# TASK ITEM
Each line of the records below that contains "show" needs to be copied.
----
-- ==== Sys2Proof/Laws/Screen.lean ====
section
/-! SUPPORT. What the sprite engine's loops do, pixel by pixel: each display pixel is XORed with the sprite's bit over it, and the
collision is some set bit over a pixel that was 1 (44_display.md R202, R203, R205). -/

namespace Sys2Proof.Machine

/-- Two positions of the display are the same flat position only if they are the same pixel (R34). -/
theorem flat_inj {x y px py : Nat} (hx : x < 64) (hp : px < 64) :
    px + 64 * py = x + 64 * y ↔ px = x ∧ py = y := by omega

/-- Toggling one pixel of the display. -/
theorem pixelAt_togglePixel (d : Display) {x y px py : Nat} (hx : x < 64) (hp : px < 64) (hy : py < 32) :
    pixelAt (togglePixel d px py) x y = (pixelAt d x y ^^ decide (px = x ∧ py = y)) := by
  have h : px + 64 * py < 2048 := by omega
  simp only [pixelAt, togglePixel, Config.dispWidth, BitVec.getLsbD_xor, BitVec.getLsbD_twoPow, h,
    decide_true, Bool.true_and, flat_inj hx hp]

/-- One sprite bit: a pixel of the display. -/
theorem pixelAt_blitPixel (b : Display × Bool) {x y : Nat} (px py : Nat) (hx : x < 64) (hy : y < 32) :
    pixelAt (blitPixel b px py).1 x y = (pixelAt b.1 x y ^^ decide (px = x ∧ py = y)) := by
  unfold blitPixel
  split
  · rename_i h
    exact pixelAt_togglePixel b.1 hx h.1 h.2
  · rename_i h
    have : ¬ (px = x ∧ py = y) := fun e => h ⟨by simpa [Config.dispWidth, e.1], by simpa [Config.dispHeight, e.2]⟩
    simp [this]

/-- One sprite bit: the collision so far. -/
theorem blitPixel_collision (b : Display × Bool) (px py : Nat) :
    (blitPixel b px py).2 = (b.2 || decide (px < 64 ∧ py < 32) && pixelAt b.1 px py) := by
  unfold blitPixel Config.dispWidth Config.dispHeight
  split <;> simp_all

/-- Some columns of one row, none twice: a pixel of the display. -/
theorem pixelAt_blitCols (x0 py : Nat) (row : Byte) (cols : List Nat) (hc : cols.Nodup) (b : Display × Bool)
    {x y : Nat} (hx : x < 64) (hy : y < 32) :
    pixelAt (cols.foldl (fun b col => if row.getLsbD (7 - col) then blitPixel b (x0 + col) py else b) b).1 x y =
      (pixelAt b.1 x y ^^ decide (∃ c ∈ cols, row.getLsbD (7 - c) = true ∧ x0 + c = x ∧ py = y)) := by
  induction cols generalizing b with
  | nil => simp
  | cons c cs ih =>
    obtain ⟨hn, hcs⟩ := List.nodup_cons.mp hc
    rw [List.foldl_cons, ih hcs]
    by_cases hrow : row.getLsbD (7 - c) = true
    · rw [if_pos hrow, pixelAt_blitPixel b _ _ hx hy]
      by_cases he : x0 + c = x ∧ py = y
      · have hno : ¬ ∃ c' ∈ cs, row.getLsbD (7 - c') = true ∧ x0 + c' = x ∧ py = y := by
          rintro ⟨c', hm, -, h1, -⟩
          have : c' = c := by omega
          exact hn (this ▸ hm)
        have hyes : ∃ c' ∈ c :: cs, row.getLsbD (7 - c') = true ∧ x0 + c' = x ∧ py = y :=
          ⟨c, List.mem_cons_self, hrow, he⟩
        rw [decide_eq_false hno, decide_eq_true hyes, decide_eq_true he, Bool.xor_false]
      · simp [he, hrow]
    · simp [hrow]

/-- Some columns of one row, none twice: the collision so far. -/
theorem blitCols_collision (x0 py : Nat) (row : Byte) (cols : List Nat) (hc : cols.Nodup) (b : Display × Bool) :
    (cols.foldl (fun b col => if row.getLsbD (7 - col) then blitPixel b (x0 + col) py else b) b).2 =
      (b.2 || decide (∃ c ∈ cols, row.getLsbD (7 - c) = true ∧ (x0 + c < 64 ∧ py < 32) ∧
        pixelAt b.1 (x0 + c) py = true)) := by
  induction cols generalizing b with
  | nil => simp
  | cons c cs ih =>
    obtain ⟨hn, hcs⟩ := List.nodup_cons.mp hc
    rw [List.foldl_cons, ih hcs]
    by_cases hrow : row.getLsbD (7 - c) = true
    · rw [if_pos hrow, blitPixel_collision]
      have same : ∀ c' ∈ cs, (x0 + c' < 64 ∧ py < 32) →
          pixelAt (blitPixel b (x0 + c) py).1 (x0 + c') py = pixelAt b.1 (x0 + c') py := by
        intro c' hm hr
        have hne : c ≠ c' := fun e => hn (e ▸ hm)
        rw [pixelAt_blitPixel b _ _ hr.1 hr.2]
        simp [hne]
      have : (∃ c' ∈ cs, row.getLsbD (7 - c') = true ∧ (x0 + c' < 64 ∧ py < 32) ∧
            pixelAt (blitPixel b (x0 + c) py).1 (x0 + c') py = true) ↔
          (∃ c' ∈ cs, row.getLsbD (7 - c') = true ∧ (x0 + c' < 64 ∧ py < 32) ∧
            pixelAt b.1 (x0 + c') py = true) := by
        constructor
        · rintro ⟨c', hm, h1, h2, h3⟩
          exact ⟨c', hm, h1, h2, (same c' hm h2) ▸ h3⟩
        · rintro ⟨c', hm, h1, h2, h3⟩
          exact ⟨c', hm, h1, h2, (same c' hm h2).symm ▸ h3⟩
      simp only [this]
      simp [hrow, Bool.or_assoc]
    · simp [hrow]

/-- The rows, drawn from column `x0` and row `y0`, have a set bit over the pixel (R205). -/
def rowsCover (rows : List Byte) (x0 y0 px py : Nat) : Bool :=
  x0 ≤ px && px < x0 + 8 && y0 ≤ py && py < y0 + rows.length && (rows.getD (py - y0) 0).getLsbD (7 - (px - x0))

theorem rowsCover_cons {row : Byte} {rows : List Byte} {x0 y0 px py : Nat} :
    rowsCover (row :: rows) x0 y0 px py =
      (decide (∃ c ∈ List.range 8, row.getLsbD (7 - c) = true ∧ x0 + c = px ∧ y0 = py) ||
        rowsCover rows x0 (y0 + 1) px py) := by
  rw [Bool.eq_iff_iff]
  simp only [rowsCover, Bool.and_eq_true, Bool.or_eq_true, decide_eq_true_eq, List.mem_range, List.length_cons]
  constructor
  · rintro ⟨⟨⟨⟨h1, h2⟩, h3⟩, h4⟩, h5⟩
    rcases Nat.eq_or_lt_of_le h3 with rfl | h
    · exact .inl ⟨px - x0, by omega, by simpa using h5, by omega, rfl⟩
    · refine .inr ⟨⟨⟨⟨h1, h2⟩, by omega⟩, by omega⟩, ?_⟩
      rw [show py - y0 = (py - (y0 + 1)) + 1 by omega, List.getD_cons_succ] at h5
      exact h5
  · rintro (⟨c, hc, h1, h2, h3⟩ | ⟨⟨⟨⟨h1, h2⟩, h3⟩, h4⟩, h5⟩)
    · subst h2 h3
      refine ⟨⟨⟨⟨by omega, by omega⟩, by omega⟩, by omega⟩, ?_⟩
      simpa using h1
    · refine ⟨⟨⟨⟨h1, h2⟩, by omega⟩, by omega⟩, ?_⟩
      rw [show py - y0 = (py - (y0 + 1)) + 1 by omega, List.getD_cons_succ]
      exact h5

/-- The whole draw: each pixel of the display is XORed with the sprite's bit over it. -/
theorem pixelAt_blitRows (x0 : Nat) (rows : List Byte) (y0 : Nat) (b : Display × Bool) {x y : Nat} (hx : x < 64)
    (hy : y < 32) :
    pixelAt (blitRows b x0 y0 rows).1 x y = (pixelAt b.1 x y ^^ rowsCover rows x0 y0 x y) := by
  induction rows generalizing y0 b with
  | nil => simp [blitRows, rowsCover]
  | cons row rows ih =>
    rw [blitRows, ih, blitRow, pixelAt_blitCols _ _ _ _ List.nodup_range _ hx hy, rowsCover_cons, Bool.xor_assoc]
    congr 1
    by_cases h : y0 = y
    · have : rowsCover rows x0 (y0 + 1) x y = false := by simp [rowsCover]; omega
      simp [this]
    · simp [h]

/-- The whole draw: the collision is some set bit over a pixel of the display that was 1 before the draw. -/
theorem blitRows_collision (x0 : Nat) (rows : List Byte) (y0 : Nat) (b : Display × Bool) :
    (blitRows b x0 y0 rows).2 = true ↔
      b.2 = true ∨ ∃ px py, px < 64 ∧ py < 32 ∧ rowsCover rows x0 y0 px py = true ∧ pixelAt b.1 px py = true := by
  induction rows generalizing y0 b with
  | nil => simp [blitRows, rowsCover]
  | cons row rows ih =>
    rw [blitRows, ih, blitRow, blitCols_collision _ _ _ _ List.nodup_range]
    have same : ∀ px py, px < 64 → py < 32 → rowsCover rows x0 (y0 + 1) px py = true →
        pixelAt (blitRow b x0 y0 row).1 px py = pixelAt b.1 px py := by
      intro px py hx hy hc
      rw [blitRow, pixelAt_blitCols _ _ _ _ List.nodup_range _ hx hy]
      have : ¬ y0 = py := by
        simp only [rowsCover, Bool.and_eq_true, decide_eq_true_eq] at hc
        omega
      simp [this]
    simp only [Bool.or_eq_true, decide_eq_true_eq, rowsCover_cons, or_assoc]
    refine or_congr_right ?_
    constructor
    · rintro (⟨c, hm, h1, h2, h3⟩ | ⟨px, py, hx, hy, hc, hp⟩)
      · exact ⟨x0 + c, y0, h2.1, h2.2, .inl ⟨c, hm, h1, rfl, rfl⟩, h3⟩
      · exact ⟨px, py, hx, hy, .inr hc, (same px py hx hy hc) ▸ hp⟩
    · rintro ⟨px, py, hx, hy, ⟨c, hm, h1, h2, h3⟩ | hc, hp⟩
      · subst h2 h3
        exact .inl ⟨c, hm, h1, ⟨hx, hy⟩, hp⟩
      · exact .inr ⟨px, py, hx, hy, hc, (same px py hx hy hc).symm ▸ hp⟩

end Sys2Proof.Machine
end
----
# OUTPUT
      rw [show py - y0 = (py - (y0 + 1)) + 1 by omega, List.getD_cons_succ] at h5
      rw [show py - y0 = (py - (y0 + 1)) + 1 by omega, List.getD_cons_succ]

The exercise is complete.